Saria Live Action Short Review: Agonizing and Heartbreaking

Written by Ram Venkat Srikar

Bryan Buckley’s Saria is based on 2017’s tragedy when 41 girls orphan girls lost their lives to fire in Virgen de La Asuncion Safe Home in Guatemala, the very same orphanage they were housed in, or I may say, jailed. The first and last shots of the film havea spider crawling in the hallway of the orphanage, and the spider appears at three different junctures. First, the spider crawls into a closed room. Second, Saria, the titular character, saves the insect trapped in soap foam and lets it go out of the orphanage. Third, the spider crawls out of the room. If carefully observed, the arc of the spider mirrors Saria’s. The room is the orphanage Saria got in. When set free, it is Saria escaping the orphanage. And the final shot of the spider coming out of the room; it is Saria leaving the world. And it is befitting that human life is compared to an insect’s. That’s how dispensable these girls are.

I’m unsure if it is the same one in all the three cases, but the question is of no value because the representation signifies only the species, just like the girls in the orphanage. They are just women, a species, nothing more than that. That’s the way the confined and cruel world treats them, implies. Especially the officials in charge of the orphanage, there is neither physical care nor mental empathy from them. Drawing reference from 2019’s One Child Nation, we meet many government officials, mostly women, who carried out thousands of abortions abiding by China’s One-child policy. That’s what they were ordered to do decades ago. And their present lives are burdened with guilt.

Here too, government officials are exercising their power on the innocents. Unlike China’s case, here, no one has ordered them to be inhuman to these girls in a government-run orphanage. It is their cold-hearted and uncompassionate nature that I’m striving to comprehend. There is one critical scene at the end, depicting the sheer lack of fundamental human emotions in a female guard; this exposition of cruelty is agonizingly unbearable, to say the least. When Saria questions her teacher on Valentine’s Day whether Saint Valentine thinks women had the right to fight, her teacher responds Valentine felt women had no place on the battlefield. When the young girl says it’s bullshit, she is beaten and thrown out of the class while all other girls helplessly sit there. It is a simplistic scene that portrays how intensely flawed the mindsets are, of those in power.

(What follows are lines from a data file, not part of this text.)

-- ==== Sys2Proof/Laws/Endings.lean ====
section
/-! SUPPORT. What the end of a block and the stop of a lane leave in the lanes, and what they add to an event's reports. -/

namespace Sys2Proof.Machine

open Safety

/-! ## The lanes themselves -/

@[simp] theorem raise_lanes (n : Notice) (s : State) : (raise n s).lanes = s.lanes := by simp

@[simp] theorem updateLane_lanes (l : LaneId) (v : Lane) (s : State) : (updateLane l v s).lanes = s.lanes.set l v := by
  unfold updateLane
  split <;> rfl

@[simp] theorem getElem_setLane (lanes : Vector Lane 2) (l : LaneId) (v : Lane) : (lanes.set l.val v)[l] = v := by
  simp [Fin.getElem_fin]

theorem takeUp_lanes (l : LaneId) (s : State) (h : s.lanes[l].state = .idle) :
    (takeUp l s).lanes = s.lanes.set l (laneFree s.lanes[l]) := by
  unfold takeUp
  dsimp only
  split
  · rename_i hd rest _ hq
    simp only [updateLane_lanes, laneFree]
    rw [hq]
  · rename_i _ _ hx
    have hq : s.lanes[l].queue = [] := by
      rcases hq : s.lanes[l].queue with _ | ⟨a, rest⟩
      · rfl
      · exact absurd hq (hx a rest h)
    have hv : laneFree s.lanes[l] = s.lanes[l] := by
      simp only [laneFree]
      rw [hq]
      rcases hl : s.lanes[l] with ⟨q, st, d, f, k, g⟩
      rw [hl] at h hq
      simp only at h hq
      subst h hq
      rfl
    rw [hv]
    simp [Fin.getElem_fin]

/-- A halt stops a lane (R163, R164). -/
theorem stopLane_lanes (l : LaneId) (h : Halt) (s : State) :
    (stopLane l h s).lanes = s.lanes.set l (laneHalted s.lanes[l] h) := by
  have key (z : Bool) (t : State) (ht : t.lanes = s.lanes.set l
      (if z then { s.lanes[l] with state := .idle, halting := none, done := 0, failed := 0, skipped := 0 }
        else { s.lanes[l] with state := .idle, halting := none })) :
      (takeUp l t).lanes = s.lanes.set l (laneHalted s.lanes[l] { announce := h.announce, zero := z }) := by
    have hl : t.lanes[l] = if z then { s.lanes[l] with state := .idle, halting := none, done := 0, failed := 0, skipped := 0 }
        else { s.lanes[l] with state := .idle, halting := none } := by rw [ht, getElem_setLane]
    rw [takeUp_lanes _ _ (by rw [hl]; cases z <;> rfl), hl, ht, Vector.set_set]
    congr 1
    cases z <;> simp only [laneHalted, laneFree, Bool.false_eq_true, if_false, if_true]
  unfold stopLane
  dsimp only
  refine key h.zero _ ?_
  split <;> simp only [raise_lanes, updateLane_lanes]

/-- Where a lane stands off its chain: at a halt that waits, or free (R163, R166). -/
theorem leaveChain_lanes (l : LaneId) (s : State) :
    (leaveChain l s).lanes = s.lanes.set l (match s.lanes[l].halting with
      | none => laneFree s.lanes[l]
      | some h => laneHalted s.lanes[l] h) := by
  unfold leaveChain
  cases hh : s.lanes[l].halting with
  | some h => exact stopLane_lanes l h s
  | none =>
    dsimp only
    rw [takeUp_lanes _ _ (by simp)]
    simp only [updateLane_lanes, getElem_setLane, Vector.set_set]
    congr 1

/-- Where a lane stands after a block: `laneLeft` before its counter (R163, R169). -/
theorem advance_lanes (l : LaneId) (c : Chain) (hof : Bool) (next : Word) (e : Ending) (v : Lane) (s : State)
    (hv : s.lanes[l] = v.count e) : (advance l c hof next e s).lanes = s.lanes.set l (laneLeft v c hof next e) := by
  have hs : s.lanes[l].halting = v.halting := by rw [hv]; cases e <;> rfl
  have hl := leaveChain_lanes l s
  unfold advance laneLeft
  cases hh : v.halting with
  | some h =>
    rw [hs, hh]
    dsimp only
    rw [stopLane_lanes, hv]
    cases e <;> rfl
  | none =>
    rw [hs, hh] at hl ⊢
    dsimp only at hl ⊢
    cases e with
    | done =>
      simp only [laneAfter]
      split
      · rw [hl, hv]; rfl
      · simp only [setChain, updateLane_lanes]; rw [hv]; rfl
    | skipped =>
      simp only [laneAfter]
      split
      · rw [hl, hv]; rfl
      · simp only [setChain, updateLane_lanes]; rw [hv]; rfl
    | failed r d =>
      simp only [laneAfter]
      by_cases hr : r = .chainTooLong
      · subst hr
        simp only [or_true, if_true]
        rw [hl, hv]; rfl
      · simp only [hr, or_false]
        split
        · rw [hl, hv]; rfl
        · simp only [setChain, updateLane_lanes]; rw [hv]; rfl

/-! ## What they add to the reports -/

/-- A further change of a lane whose record is due already. -/
theorem Raised.lane {m u : State} {ns : List Notice} {rs : List Record} (h : Raised m u ns rs) (l : LaneId) (v : Lane)
    (hl : .lane l ∈ rs) : Raised m (updateLane l v u) ns rs := by
  unfold updateLane
  have h1 : Raised m (u.setLane l v) ns rs := h.step rfl rfl rfl
  split
  · exact h1
  · refine (h1.mark (.lane l)).congr (fun _ => Iff.rfl) fun r => ?_
    simp only [List.mem_cons]
    constructor
    · rintro (rfl | h)
      exacts [hl, h]
    · exact .inr

theorem Raised.takeUp {m u : State} {ns : List Notice} {rs : List Record} (h : Raised m u ns rs) (l : LaneId)
    (hl : .lane l ∈ rs) : Raised m (takeUp l u) ns rs := by
  unfold Machine.takeUp
  dsimp only
  split
  · exact h.lane l _ hl
  · exact h

theorem Raised.stopLane {m u : State} {ns : List Notice} {rs : List Record} (h : Raised m u ns rs) (l : LaneId) (k : Halt)
    (hl : .lane l ∈ rs) : Raised m (stopLane l k u) (ns ++ if k.announce then [.laneHalted] else []) rs := by
  unfold Machine.stopLane
  dsimp only
  split
  · exact ((h.lane l _ hl).raise _).takeUp l hl
  · rw [List.append_nil]
    exact (h.lane l _ hl).takeUp l hl

theorem Raised.leaveChain {m u : State} {ns : List Notice} {rs : List Record} (h : Raised m u ns rs) (l : LaneId)
    (hl : .lane l ∈ rs) : Raised m (leaveChain l u) (ns ++ haltNotices u.lanes[l]) rs := by
  unfold Machine.leaveChain
  cases hh : u.lanes[l].halting with
  | some k =>
    simp only [haltNotices, hh]
    exact h.stopLane l k hl
  | none =>
    simp only [haltNotices, hh, List.append_nil]
    exact (h.lane l _ hl).takeUp l hl

theorem Raised.advance {m u : State} {ns : List Notice} {rs : List Record} (h : Raised m u ns rs) (l : LaneId) (c : Chain)
    (hof : Bool) (next : Word) (e : Ending) (hl : .lane l ∈ rs) :
    Raised m (advance l c hof next e u) (ns ++ haltNotices u.lanes[l]) rs := by
  unfold Machine.advance
  cases hh : u.lanes[l].halting with
  | some k =>
    simp only [haltNotices, hh]
    exact h.stopLane l _ hl
  | none =>
    have hleave := h.leaveChain l hl
    simp only [haltNotices, hh, List.append_nil] at hleave ⊢
    repeat' split
    all_goals first
      | exact hleave
      | exact h.lane l _ hl

theorem leBytes_inj {n v w : Nat} (h : leBytes n v = leBytes n w) : v % 256 ^ n = w % 256 ^ n := by
  induction n generalizing v w with
  | zero => simp [Nat.mod_one]
  | succ n ih =>
    simp only [leBytes, List.cons.injEq] at h
    obtain ⟨h1, h2⟩ := h
    have h3 := ih h2
    have h4 : v % 256 = w % 256 := by simpa using congrArg BitVec.toNat h1
    rw [pow_succ', Nat.mod_mul, Nat.mod_mul, h3, h4]

theorem mod_apart {a b d m : Nat} (hm : 0 < m) (h : a + d * m = b ∨ b + d * m = a) (hd : 0 < d) {k : Nat} (hk : d * m < k) :
    a % k ≠ b % k := by
  intro e
  have hpos : 0 < d * m := Nat.mul_pos hd hm
  rcases h with h | h
  · have : d * m ≡ 0 [MOD k] := by
      have : a + d * m ≡ a + 0 [MOD k] := by simpa [Nat.ModEq, h] using e.symm
      exact Nat.ModEq.add_left_cancel' a this
    have := Nat.mod_eq_of_lt hk ▸ this
    simp only [Nat.ModEq, Nat.zero_mod, Nat.mod_eq_of_lt hk] at this
    omega
  · have : d * m ≡ 0 [MOD k] := by
      have : b + d * m ≡ b + 0 [MOD k] := by simpa [Nat.ModEq, h] using e
      exact Nat.ModEq.add_left_cancel' b this
    simp only [Nat.ModEq, Nat.zero_mod, Nat.mod_eq_of_lt hk] at this
    omega

theorem word_succ (w : Word) : ∃ d, 0 < d ∧ d < 2 ^ 32 ∧ (w.toNat + d = (w + 1).toNat ∨ (w + 1).toNat + d = w.toNat) := by
  have h := w.isLt
  by_cases hw : w.toNat + 1 < 2 ^ 32
  · refine ⟨1, by omega, by omega, .inl ?_⟩
    rw [BitVec.toNat_add]
    simp
    omega
  · refine ⟨2 ^ 32 - 1, by omega, by omega, .inr ?_⟩
    have : w.toNat = 2 ^ 32 - 1 := by omega
    rw [BitVec.toNat_add, this]
    simp

/-- A counted ending always changes what the lane record shows (R166). -/
theorem count_contents (v : Lane) (e : Ending) : (v.count e).contents ≠ v.contents := by
  intro h
  have hp : (256 : Nat) ^ 28 = 2 ^ 224 := by norm_num
  cases e with
  | done =>
    obtain ⟨d, h0, h1, h2⟩ := word_succ v.done
    refine mod_apart (a := _) (b := _) (d := d) (m := 2 ^ 14) (by norm_num) ?_ h0 (k := 2 ^ 224) ?_ (hp ▸ leBytes_inj h)
    · show _ ∨ _
      simp only [Lane.count]
      rcases h2 with h2 | h2 <;> omega
    · calc d * 2 ^ 14 < 2 ^ 32 * 2 ^ 14 := Nat.mul_lt_mul_of_pos_right h1 (by norm_num)
        _ < 2 ^ 224 := by norm_num
  | failed r k =>
    obtain ⟨d, h0, h1, h2⟩ := word_succ v.failed
    refine mod_apart (a := _) (b := _) (d := d) (m := 2 ^ 46) (by norm_num) ?_ h0 (k := 2 ^ 224) ?_ (hp ▸ leBytes_inj h)
    · show _ ∨ _
      simp only [Lane.count]
      rcases h2 with h2 | h2 <;> omega
    · calc d * 2 ^ 46 < 2 ^ 32 * 2 ^ 46 := Nat.mul_lt_mul_of_pos_right h1 (by norm_num)
        _ < 2 ^ 224 := by norm_num
  | skipped =>
    obtain ⟨d, h0, h1, h2⟩ := word_succ v.skipped
    refine mod_apart (a := _) (b := _) (d := d) (m := 2 ^ 78) (by norm_num) ?_ h0 (k := 2 ^ 224) ?_ (hp ▸ leBytes_inj h)
    · show _ ∨ _
      simp only [Lane.count]
      rcases h2 with h2 | h2 <;> omega
    · calc d * 2 ^ 78 < 2 ^ 32 * 2 ^ 78 := Nat.mul_lt_mul_of_pos_right h1 (by norm_num)
        _ < 2 ^ 224 := by norm_num

theorem Raised.countEnding {m u : State} {ns : List Notice} {rs : List Record} (h : Raised m u ns rs) (l : LaneId)
    (notify : Bool) (e : Ending) :
    Raised m (countEnding l notify e u) (ns ++ endNotices l notify) (.lane l :: rs) := by
  have h1 : Raised m (updateLane l (u.lanes[l].count e) u) ns (.lane l :: rs) := by
    unfold updateLane
    rw [if_neg (count_contents _ e)]
    exact (h.step rfl rfl rfl).mark (.lane l)
  unfold Machine.countEnding endNotices
  dsimp only
  split
  · exact h1.raise _
  · simpa using h1

@[simp] theorem countEnding_lanes (l : LaneId) (n : Bool) (e : Ending) (s : State) :
    (countEnding l n e s).lanes = s.lanes.set l (s.lanes[l].count e) := by
  unfold countEnding
  dsimp only
  split <;> simp

/-- What the writing of an ending does: it keeps the canonical form, every byte outside the four fields and the count of interrupts;
where a write fails, the status is as the fields before it left it; on a quiet link the ending stands (R167, R170). -/
theorem writeEnding_spec (s : State) (block : Word) (e : Ending) :
    (s.bus.mem.wf → (writeEnding s block e).1.mem.wf) ∧
    (∀ x, (∀ w ∈ endingList s block e, x < w.1 ∨ w.1 + w.2.length ≤ x) →
      (writeEnding s block e).1.mem.read x = s.bus.mem.read x) ∧
    (writeEnding s block e).1.interrupts = s.bus.interrupts ∧
    (s.bus.fate = [] → writeEnding s block e = ((endingWritten s block e).bus, true)) ∧
    ((writeEnding s block e).2 = false →
      (writeEnding s block e).1.mem.read (areaBase s + block.toNat) = s.bus.mem.read (areaBase s + block.toNat)) := by
  have list : endingWrites s block e = endingList s block e := by
    simp only [endingWrites, endingList, blockAddress, Nat.add_zero]
  obtain ⟨h1, h2, h3, h4, h5⟩ := Bus.writeSealed_spec s.bus (endingWrites s block e)
  unfold writeEnding
  rw [list] at h1 h2 h3 h4 h5 ⊢
  refine ⟨h1, h2, h3, h4, fun hf => h5 hf _ ?_⟩
  simp only [endingList, List.dropLast_cons_cons, List.dropLast_singleton, List.mem_cons, List.not_mem_nil, or_false]
  rintro w (rfl | rfl | rfl) <;> exact .inl (by dsimp only; omega)

/-- The end of a block on a quiet link (R163, R167 to R169). -/
theorem endBlock_quiet {m u : State} {ns : List Notice} {rs : List Record} (h : Raised m u ns rs) (hq : m.bus.fate = [])
    (hc : u.clock = m.clock) (l : LaneId) (c : Chain) (notify hof : Bool) (next : Word) (e : Ending) :
    Raised (endingWritten m c.block e) (endBlock l c notify hof next e u)
      (ns ++ endNotices l notify ++ haltNotices u.lanes[l]) (.lane l :: rs) ∧
    (endBlock l c notify hof next e u).lanes = u.lanes.set l (laneLeft u.lanes[l] c hof next e) := by
  have hb : u.bus = m.bus := h.2.1
  have hbase : areaBase u = areaBase m := by unfold areaBase; rw [h.1]
  have hw := (writeEnding_spec u c.block e).2.2.2.1 (by rw [hb]; exact hq)
  have hm : (endingWritten u c.block e).bus = (endingWritten m c.block e).bus := by
    simp only [endingWritten, endingList, allWritten, hostWritten, List.foldl, hbase, hc, hb]
  unfold endBlock
  rw [hw]
  dsimp only
  rw [hm]
  have h1 : Raised (endingWritten m c.block e) (u.setBus (endingWritten m c.block e).bus) ns rs :=
    (h.bus (endingWritten m c.block e).bus)
  have hcnt : (countEnding l notify e (u.setBus (endingWritten m c.block e).bus)).lanes[l] = u.lanes[l].count e := by
    simp
  have hhalt : haltNotices (u.lanes[l].count e) = haltNotices u.lanes[l] := by cases e <;> rfl
  constructor
  · have h2 := (h1.countEnding l notify e).advance l c hof next e (by simp)
    rw [hcnt, hhalt] at h2
    exact h2
  · rw [advance_lanes l c hof next e u.lanes[l] _ hcnt]
    simp

end Sys2Proof.Machine
end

The atmosphere is grim and dull, standing for their colourless lives, but there is a window letting sunshine, a ray of light in their lives. Freedom is what the girls fought for, and, wistfully, only death let them escape. And, it is humans who decided their fate. Filmmaker Bryan Buckley understands how sensitive and brutal the issue is, and presents it unfiltered. Being a mirror of horrifying reality, it is a potent work that emphatically proves how effective short-form cinema can be.

On January 29, ShortsTV will debut THE 2020 OSCAR NOMINATED SHORT FILMS at the IFC Center in New York City and in select markets, and then roll out across the US and Europe on January 31. This marks the 15th consecutive year of the Oscar Nominated Short Films theatrical experience. It is the only opportunity for audiences to watch the short film nominees in theaters before the Academy Awards ceremony on Sunday February 9, 2020. They will also made available via on demand platforms, including iTunes, Amazon Instant Video, Google Play and Vimeo on Demand. The release ensures the greatest number of viewers can see all the nominees before the ceremony, while providing short filmmakers with an unprecedented opportunity to commercialise their movies. Each nominee is released in one of three distinct feature-length compilations according to their category of nomination: Live Action, Animation, or Documentary.